*** Opening of EXCERPTED RECORDS ***
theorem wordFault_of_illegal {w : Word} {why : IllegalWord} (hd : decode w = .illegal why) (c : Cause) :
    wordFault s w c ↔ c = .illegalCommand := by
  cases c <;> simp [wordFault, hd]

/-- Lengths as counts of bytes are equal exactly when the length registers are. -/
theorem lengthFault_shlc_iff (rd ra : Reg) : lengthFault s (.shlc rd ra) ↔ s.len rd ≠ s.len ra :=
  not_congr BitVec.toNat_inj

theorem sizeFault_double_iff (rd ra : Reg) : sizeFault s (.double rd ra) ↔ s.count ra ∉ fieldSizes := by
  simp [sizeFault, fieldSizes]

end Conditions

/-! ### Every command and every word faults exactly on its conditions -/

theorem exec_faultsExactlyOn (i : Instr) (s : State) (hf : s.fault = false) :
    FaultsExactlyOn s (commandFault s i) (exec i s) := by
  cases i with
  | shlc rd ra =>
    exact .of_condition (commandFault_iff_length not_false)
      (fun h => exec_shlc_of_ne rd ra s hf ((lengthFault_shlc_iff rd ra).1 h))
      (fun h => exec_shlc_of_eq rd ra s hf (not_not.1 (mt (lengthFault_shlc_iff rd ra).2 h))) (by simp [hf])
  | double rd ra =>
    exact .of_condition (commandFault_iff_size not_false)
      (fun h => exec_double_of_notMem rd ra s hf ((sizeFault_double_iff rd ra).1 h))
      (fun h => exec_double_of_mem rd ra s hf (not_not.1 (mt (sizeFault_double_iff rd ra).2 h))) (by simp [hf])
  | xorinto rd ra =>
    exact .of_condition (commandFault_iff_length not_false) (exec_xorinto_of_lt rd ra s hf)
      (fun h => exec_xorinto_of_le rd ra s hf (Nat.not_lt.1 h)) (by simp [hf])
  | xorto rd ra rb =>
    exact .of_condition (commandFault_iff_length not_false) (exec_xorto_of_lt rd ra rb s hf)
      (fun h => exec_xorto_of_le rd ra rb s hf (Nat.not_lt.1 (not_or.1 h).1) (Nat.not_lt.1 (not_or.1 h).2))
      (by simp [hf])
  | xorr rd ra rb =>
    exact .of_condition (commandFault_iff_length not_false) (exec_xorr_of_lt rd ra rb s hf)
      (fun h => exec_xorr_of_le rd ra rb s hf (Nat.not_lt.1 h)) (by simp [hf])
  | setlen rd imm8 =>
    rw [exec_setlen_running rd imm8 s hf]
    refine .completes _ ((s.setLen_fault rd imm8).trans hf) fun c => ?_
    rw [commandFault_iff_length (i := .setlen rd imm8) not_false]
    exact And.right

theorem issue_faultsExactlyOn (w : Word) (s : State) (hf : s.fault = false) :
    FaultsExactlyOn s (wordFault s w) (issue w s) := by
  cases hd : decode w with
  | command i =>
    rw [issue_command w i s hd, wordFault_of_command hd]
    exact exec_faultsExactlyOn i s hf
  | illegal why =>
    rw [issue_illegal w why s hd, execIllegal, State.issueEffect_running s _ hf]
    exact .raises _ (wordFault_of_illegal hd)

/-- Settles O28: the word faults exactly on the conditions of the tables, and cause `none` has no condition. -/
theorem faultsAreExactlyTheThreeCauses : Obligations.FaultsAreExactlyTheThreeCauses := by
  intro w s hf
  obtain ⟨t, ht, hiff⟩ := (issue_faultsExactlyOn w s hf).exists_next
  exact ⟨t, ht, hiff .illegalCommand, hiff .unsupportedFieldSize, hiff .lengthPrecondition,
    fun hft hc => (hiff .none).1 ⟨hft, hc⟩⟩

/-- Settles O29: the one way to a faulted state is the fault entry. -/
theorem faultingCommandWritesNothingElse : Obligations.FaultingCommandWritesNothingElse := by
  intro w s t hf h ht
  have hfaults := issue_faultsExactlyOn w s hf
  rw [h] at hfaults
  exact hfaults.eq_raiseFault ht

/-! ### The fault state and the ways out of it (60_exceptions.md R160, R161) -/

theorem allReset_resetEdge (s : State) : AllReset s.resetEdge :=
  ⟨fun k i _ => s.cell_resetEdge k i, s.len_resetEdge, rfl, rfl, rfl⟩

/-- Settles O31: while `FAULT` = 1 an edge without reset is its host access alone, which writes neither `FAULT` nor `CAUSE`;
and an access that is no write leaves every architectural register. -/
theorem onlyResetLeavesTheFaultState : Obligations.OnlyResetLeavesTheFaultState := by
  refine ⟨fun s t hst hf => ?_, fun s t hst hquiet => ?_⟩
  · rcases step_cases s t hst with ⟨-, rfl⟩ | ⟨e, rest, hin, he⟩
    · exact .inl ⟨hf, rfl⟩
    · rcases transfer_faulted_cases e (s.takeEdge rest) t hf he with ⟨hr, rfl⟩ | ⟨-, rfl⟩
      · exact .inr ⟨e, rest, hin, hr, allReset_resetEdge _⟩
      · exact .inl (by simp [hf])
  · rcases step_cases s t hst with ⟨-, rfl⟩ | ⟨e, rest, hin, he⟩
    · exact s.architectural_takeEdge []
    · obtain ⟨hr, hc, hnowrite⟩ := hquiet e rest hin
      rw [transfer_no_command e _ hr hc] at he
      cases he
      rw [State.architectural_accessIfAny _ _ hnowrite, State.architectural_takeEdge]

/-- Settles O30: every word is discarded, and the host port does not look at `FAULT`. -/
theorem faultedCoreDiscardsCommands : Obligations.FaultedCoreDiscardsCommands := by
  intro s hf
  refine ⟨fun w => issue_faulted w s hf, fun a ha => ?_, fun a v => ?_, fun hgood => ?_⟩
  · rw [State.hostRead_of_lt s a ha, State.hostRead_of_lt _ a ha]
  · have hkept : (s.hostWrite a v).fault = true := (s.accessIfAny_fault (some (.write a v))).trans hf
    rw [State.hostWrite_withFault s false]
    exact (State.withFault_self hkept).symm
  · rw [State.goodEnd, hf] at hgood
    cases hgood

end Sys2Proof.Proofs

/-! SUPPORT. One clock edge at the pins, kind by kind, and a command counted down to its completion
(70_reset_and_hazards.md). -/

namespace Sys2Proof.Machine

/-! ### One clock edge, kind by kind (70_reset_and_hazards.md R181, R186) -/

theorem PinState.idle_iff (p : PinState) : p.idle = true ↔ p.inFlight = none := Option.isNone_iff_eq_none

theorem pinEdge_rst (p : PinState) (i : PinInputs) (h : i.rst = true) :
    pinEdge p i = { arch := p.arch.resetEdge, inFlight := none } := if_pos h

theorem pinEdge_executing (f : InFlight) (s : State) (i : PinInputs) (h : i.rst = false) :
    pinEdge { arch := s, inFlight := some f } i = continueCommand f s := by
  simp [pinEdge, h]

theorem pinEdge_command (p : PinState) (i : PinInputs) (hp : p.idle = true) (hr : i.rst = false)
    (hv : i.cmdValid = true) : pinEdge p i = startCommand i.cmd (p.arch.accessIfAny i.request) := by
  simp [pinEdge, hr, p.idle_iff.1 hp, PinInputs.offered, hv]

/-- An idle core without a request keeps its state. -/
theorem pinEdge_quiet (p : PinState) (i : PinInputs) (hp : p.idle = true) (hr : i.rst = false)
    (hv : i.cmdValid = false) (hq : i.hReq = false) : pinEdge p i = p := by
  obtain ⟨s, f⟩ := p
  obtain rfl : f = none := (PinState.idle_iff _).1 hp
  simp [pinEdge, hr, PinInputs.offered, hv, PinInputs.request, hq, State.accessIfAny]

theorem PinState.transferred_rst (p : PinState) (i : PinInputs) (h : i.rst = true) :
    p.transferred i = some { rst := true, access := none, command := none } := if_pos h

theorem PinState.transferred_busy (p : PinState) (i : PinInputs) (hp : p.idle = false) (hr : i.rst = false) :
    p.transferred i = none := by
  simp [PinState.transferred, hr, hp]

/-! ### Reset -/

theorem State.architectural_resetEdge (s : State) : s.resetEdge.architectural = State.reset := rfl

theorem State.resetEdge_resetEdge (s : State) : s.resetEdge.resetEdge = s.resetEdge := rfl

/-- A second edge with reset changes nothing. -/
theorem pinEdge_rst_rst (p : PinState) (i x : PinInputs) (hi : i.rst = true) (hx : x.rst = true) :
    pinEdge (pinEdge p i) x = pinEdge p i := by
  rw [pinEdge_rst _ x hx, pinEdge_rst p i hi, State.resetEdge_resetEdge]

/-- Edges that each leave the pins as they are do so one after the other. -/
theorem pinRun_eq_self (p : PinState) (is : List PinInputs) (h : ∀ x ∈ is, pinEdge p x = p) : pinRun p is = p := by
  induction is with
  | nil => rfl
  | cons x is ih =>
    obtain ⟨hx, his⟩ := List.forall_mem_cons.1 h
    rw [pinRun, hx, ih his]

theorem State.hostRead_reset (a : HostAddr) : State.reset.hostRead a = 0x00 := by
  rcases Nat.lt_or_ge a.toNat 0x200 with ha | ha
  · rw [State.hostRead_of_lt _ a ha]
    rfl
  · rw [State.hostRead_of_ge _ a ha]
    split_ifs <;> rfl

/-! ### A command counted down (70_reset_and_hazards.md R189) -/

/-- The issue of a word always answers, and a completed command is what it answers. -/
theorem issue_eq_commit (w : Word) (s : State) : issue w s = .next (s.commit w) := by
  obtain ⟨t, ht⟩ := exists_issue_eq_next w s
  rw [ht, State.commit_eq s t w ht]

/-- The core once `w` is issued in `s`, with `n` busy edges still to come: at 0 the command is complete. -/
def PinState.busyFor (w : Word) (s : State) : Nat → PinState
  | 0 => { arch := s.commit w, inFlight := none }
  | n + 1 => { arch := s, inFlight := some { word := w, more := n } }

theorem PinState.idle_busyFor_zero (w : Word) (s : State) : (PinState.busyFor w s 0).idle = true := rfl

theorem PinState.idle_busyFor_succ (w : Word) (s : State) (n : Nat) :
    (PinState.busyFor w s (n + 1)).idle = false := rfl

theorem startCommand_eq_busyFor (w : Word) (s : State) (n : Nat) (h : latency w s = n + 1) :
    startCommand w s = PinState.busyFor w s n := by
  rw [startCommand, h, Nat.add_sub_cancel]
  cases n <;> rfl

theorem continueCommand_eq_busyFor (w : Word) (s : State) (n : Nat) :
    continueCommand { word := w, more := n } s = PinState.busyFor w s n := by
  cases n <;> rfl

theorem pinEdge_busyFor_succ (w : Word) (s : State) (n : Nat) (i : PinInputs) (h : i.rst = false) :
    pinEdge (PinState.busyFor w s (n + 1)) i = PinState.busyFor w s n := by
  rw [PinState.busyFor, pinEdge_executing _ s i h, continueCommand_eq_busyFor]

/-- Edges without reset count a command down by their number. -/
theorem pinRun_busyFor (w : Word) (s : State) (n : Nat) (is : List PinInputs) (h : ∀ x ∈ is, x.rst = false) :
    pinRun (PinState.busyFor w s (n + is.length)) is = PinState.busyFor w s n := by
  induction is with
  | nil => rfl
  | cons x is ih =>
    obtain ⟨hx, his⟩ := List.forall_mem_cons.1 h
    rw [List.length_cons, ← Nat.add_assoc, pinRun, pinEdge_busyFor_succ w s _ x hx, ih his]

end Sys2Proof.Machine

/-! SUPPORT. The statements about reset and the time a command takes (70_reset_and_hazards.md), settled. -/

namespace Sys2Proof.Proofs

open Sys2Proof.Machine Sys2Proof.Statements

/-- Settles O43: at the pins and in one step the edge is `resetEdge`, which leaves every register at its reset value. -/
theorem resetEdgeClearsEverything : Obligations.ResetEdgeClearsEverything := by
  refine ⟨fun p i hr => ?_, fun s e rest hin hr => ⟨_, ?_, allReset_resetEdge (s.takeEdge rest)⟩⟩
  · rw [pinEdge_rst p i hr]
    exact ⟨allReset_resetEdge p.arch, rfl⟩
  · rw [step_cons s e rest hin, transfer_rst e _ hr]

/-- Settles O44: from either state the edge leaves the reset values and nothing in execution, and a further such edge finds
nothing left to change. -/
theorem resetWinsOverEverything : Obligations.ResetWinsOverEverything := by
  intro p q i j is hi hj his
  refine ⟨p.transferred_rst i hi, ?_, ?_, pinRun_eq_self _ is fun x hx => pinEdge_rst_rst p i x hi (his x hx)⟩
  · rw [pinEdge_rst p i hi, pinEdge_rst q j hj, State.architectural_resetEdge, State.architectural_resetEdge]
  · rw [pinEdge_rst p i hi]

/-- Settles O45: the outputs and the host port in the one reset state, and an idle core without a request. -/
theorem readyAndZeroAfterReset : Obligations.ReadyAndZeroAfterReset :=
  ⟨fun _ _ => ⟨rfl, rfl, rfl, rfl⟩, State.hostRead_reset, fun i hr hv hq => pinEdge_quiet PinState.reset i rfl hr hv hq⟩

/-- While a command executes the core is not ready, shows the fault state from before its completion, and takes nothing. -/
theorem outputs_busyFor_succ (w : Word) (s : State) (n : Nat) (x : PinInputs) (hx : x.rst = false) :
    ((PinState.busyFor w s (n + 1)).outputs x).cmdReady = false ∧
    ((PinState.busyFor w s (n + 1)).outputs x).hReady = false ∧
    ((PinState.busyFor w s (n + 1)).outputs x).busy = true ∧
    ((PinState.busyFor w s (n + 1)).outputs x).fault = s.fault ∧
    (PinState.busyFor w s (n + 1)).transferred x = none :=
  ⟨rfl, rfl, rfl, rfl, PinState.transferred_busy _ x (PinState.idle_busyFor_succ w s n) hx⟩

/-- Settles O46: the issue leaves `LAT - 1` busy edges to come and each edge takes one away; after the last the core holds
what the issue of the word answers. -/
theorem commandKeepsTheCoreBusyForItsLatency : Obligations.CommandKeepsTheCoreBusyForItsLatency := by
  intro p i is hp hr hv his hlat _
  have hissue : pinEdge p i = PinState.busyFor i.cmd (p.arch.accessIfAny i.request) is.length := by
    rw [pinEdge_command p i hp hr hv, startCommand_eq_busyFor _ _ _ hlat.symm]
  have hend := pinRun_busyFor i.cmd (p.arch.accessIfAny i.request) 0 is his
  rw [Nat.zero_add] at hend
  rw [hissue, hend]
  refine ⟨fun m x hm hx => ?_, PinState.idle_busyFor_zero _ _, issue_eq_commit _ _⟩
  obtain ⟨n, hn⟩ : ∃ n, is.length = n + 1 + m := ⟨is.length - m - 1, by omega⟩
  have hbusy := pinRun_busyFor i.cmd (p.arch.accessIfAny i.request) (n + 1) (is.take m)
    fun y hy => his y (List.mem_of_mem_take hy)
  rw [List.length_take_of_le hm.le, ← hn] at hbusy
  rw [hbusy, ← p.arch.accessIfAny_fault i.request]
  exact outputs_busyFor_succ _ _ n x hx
*** Close of EXCERPTED RECORDS ***
*** Opening of EXCERPTED RECORDS ***
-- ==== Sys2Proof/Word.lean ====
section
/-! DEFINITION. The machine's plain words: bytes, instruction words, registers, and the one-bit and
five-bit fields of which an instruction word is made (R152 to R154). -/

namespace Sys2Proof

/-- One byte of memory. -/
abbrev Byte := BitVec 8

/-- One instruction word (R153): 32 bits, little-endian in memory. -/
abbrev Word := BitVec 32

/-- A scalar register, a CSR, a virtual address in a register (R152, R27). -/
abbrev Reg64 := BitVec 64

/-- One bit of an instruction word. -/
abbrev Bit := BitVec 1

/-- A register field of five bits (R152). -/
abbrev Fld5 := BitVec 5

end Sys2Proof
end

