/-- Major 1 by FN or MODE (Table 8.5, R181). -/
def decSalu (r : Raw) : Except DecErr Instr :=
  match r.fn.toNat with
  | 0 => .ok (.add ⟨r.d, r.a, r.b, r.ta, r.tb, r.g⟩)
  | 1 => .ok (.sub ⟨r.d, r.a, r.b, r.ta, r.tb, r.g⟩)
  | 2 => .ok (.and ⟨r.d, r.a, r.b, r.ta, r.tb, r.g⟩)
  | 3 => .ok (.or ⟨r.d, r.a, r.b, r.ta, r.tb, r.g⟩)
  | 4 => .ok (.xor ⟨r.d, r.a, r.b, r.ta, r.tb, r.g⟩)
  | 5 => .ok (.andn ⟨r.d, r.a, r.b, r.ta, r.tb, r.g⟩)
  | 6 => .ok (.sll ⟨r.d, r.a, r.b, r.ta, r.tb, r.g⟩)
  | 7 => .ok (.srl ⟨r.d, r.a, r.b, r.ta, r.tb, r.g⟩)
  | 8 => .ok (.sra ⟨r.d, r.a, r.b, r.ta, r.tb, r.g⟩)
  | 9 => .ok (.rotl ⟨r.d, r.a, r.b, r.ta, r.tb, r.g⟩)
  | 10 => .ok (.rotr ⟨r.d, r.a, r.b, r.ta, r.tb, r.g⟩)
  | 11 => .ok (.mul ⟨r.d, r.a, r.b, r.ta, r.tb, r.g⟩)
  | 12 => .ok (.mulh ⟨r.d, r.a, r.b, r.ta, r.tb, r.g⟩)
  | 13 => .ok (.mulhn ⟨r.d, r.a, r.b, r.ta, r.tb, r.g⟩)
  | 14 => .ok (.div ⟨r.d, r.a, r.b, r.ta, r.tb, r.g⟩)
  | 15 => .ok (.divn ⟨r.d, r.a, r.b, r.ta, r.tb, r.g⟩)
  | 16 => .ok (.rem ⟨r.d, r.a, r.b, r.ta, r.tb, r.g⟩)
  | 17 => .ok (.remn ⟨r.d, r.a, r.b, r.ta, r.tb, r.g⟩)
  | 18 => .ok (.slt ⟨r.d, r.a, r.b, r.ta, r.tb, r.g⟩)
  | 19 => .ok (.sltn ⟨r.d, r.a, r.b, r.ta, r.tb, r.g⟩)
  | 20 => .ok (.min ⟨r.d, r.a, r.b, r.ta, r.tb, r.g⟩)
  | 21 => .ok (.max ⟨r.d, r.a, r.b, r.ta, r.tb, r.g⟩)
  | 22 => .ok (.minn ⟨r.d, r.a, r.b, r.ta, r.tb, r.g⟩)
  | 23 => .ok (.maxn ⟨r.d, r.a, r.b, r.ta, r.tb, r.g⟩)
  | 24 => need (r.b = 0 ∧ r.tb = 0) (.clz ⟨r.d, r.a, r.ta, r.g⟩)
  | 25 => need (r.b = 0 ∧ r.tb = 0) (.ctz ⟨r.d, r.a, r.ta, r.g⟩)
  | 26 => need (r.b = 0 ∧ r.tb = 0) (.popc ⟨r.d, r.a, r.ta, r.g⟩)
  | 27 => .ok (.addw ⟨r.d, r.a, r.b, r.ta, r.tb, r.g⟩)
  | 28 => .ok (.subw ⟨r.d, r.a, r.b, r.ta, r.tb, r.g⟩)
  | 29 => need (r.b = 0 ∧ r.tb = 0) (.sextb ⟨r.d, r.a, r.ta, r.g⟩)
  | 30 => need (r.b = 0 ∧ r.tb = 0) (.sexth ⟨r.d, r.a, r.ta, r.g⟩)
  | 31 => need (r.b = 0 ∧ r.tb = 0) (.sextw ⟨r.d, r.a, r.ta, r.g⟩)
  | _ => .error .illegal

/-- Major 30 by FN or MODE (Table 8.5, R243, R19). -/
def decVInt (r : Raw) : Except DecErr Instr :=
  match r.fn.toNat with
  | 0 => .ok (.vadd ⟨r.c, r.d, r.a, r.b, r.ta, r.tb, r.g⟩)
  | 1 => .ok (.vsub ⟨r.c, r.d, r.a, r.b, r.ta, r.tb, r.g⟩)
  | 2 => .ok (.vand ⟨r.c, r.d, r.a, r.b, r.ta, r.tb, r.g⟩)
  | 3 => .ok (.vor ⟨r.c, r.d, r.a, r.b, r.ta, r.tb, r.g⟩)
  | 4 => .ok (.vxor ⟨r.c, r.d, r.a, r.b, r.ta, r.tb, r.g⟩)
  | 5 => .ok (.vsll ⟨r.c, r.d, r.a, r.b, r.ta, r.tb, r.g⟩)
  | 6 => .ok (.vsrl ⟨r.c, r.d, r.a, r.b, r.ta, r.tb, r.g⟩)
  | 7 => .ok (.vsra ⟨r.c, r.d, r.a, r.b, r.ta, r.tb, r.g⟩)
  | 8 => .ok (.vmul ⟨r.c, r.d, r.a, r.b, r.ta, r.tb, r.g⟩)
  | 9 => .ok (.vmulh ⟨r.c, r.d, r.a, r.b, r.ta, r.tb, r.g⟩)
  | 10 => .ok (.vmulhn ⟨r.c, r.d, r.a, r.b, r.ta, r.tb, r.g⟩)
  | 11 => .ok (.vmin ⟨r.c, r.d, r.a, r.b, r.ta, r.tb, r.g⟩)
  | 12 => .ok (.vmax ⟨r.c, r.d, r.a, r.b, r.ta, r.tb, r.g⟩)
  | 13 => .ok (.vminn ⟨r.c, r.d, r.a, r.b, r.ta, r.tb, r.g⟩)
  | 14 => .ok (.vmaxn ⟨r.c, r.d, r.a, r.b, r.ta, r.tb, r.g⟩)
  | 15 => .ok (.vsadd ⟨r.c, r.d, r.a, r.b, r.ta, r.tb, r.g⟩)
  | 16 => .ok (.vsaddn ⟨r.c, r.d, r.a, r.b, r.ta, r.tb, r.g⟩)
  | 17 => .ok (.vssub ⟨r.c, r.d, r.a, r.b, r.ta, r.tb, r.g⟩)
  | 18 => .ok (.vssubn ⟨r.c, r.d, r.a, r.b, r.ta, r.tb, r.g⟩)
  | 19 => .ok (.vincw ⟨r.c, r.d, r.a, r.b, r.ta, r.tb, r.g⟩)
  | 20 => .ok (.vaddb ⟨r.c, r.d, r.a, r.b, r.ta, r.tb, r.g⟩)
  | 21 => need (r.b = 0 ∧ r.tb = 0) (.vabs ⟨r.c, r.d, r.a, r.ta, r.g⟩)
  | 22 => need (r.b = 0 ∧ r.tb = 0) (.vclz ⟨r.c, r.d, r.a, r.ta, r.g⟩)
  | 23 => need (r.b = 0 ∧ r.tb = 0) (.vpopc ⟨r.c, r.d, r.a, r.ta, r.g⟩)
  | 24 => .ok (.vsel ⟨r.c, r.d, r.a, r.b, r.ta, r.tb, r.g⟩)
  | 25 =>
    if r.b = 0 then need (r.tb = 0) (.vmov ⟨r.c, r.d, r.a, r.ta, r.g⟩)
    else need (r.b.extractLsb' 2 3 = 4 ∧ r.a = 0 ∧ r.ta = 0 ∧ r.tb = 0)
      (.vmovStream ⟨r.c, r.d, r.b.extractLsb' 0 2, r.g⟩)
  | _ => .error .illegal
*** Close of EXCERPTED RECORDS ***
*** Opening of EXCERPTED RECORDS ***
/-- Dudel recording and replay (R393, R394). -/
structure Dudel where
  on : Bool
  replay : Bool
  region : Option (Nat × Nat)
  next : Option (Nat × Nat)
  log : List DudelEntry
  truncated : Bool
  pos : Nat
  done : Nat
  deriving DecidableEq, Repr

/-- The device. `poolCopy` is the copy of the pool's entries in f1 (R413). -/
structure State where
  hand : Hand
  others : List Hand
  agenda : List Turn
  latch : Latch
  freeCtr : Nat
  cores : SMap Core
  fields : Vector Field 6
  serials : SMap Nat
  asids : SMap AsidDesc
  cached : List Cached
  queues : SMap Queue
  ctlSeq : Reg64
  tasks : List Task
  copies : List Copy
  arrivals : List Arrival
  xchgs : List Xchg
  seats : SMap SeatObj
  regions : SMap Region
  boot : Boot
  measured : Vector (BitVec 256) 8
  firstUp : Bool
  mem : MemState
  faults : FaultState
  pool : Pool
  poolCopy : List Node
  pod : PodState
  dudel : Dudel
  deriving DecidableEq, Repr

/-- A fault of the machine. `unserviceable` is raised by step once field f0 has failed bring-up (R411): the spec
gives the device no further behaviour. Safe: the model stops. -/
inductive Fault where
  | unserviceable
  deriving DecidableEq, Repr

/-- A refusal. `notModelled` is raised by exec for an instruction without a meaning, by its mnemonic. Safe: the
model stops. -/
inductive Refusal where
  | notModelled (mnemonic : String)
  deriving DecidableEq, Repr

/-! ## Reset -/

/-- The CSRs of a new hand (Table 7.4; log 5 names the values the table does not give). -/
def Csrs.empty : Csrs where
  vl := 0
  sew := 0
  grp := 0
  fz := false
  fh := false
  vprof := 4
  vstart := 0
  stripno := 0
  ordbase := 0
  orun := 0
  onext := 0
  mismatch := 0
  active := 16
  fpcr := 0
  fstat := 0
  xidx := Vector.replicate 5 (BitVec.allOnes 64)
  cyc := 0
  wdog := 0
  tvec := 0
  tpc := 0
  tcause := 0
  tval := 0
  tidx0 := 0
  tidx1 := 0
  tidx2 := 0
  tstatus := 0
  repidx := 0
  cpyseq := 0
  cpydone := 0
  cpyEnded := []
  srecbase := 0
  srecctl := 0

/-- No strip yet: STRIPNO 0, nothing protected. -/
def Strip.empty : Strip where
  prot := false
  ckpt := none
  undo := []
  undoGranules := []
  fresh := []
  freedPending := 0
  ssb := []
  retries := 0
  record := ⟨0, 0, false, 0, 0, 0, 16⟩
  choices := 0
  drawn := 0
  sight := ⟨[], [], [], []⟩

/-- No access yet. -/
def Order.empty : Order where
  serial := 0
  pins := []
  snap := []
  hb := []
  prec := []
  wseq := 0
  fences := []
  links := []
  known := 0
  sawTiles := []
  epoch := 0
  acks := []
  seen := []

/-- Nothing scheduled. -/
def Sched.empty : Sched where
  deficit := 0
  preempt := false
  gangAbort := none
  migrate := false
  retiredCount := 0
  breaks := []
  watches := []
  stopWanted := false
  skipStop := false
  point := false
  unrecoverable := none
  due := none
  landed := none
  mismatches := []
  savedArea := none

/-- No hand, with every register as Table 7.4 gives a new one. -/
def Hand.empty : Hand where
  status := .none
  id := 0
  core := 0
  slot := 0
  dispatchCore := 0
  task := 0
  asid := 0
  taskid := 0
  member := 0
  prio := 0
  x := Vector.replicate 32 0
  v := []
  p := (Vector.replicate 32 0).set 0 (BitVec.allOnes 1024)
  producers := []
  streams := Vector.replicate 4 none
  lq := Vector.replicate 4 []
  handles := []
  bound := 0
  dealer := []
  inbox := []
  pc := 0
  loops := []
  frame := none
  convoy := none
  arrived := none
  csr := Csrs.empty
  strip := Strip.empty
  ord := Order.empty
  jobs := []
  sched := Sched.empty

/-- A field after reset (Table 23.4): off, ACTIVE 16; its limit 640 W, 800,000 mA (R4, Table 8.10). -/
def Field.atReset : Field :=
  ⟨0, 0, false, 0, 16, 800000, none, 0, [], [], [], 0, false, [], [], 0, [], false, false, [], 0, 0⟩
*** Close of EXCERPTED RECORDS ***
§ PROMPT
An exact copy of the lines above between the line holding "of memory. -/" and the line holding "abbrev Bit := BitVec 1", inclusive, is the whole answer.

§ RESPONSE
/-- One byte of memory. -/
abbrev Byte := BitVec 8

/-- One instruction word (R153): 32 bits, little-endian in memory. -/
abbrev Word := BitVec 32

/-- A scalar register, a CSR, a virtual address in a register (R152, R27). -/
abbrev Reg64 := BitVec 64

/-- One bit of an instruction word. -/
abbrev Bit := BitVec 1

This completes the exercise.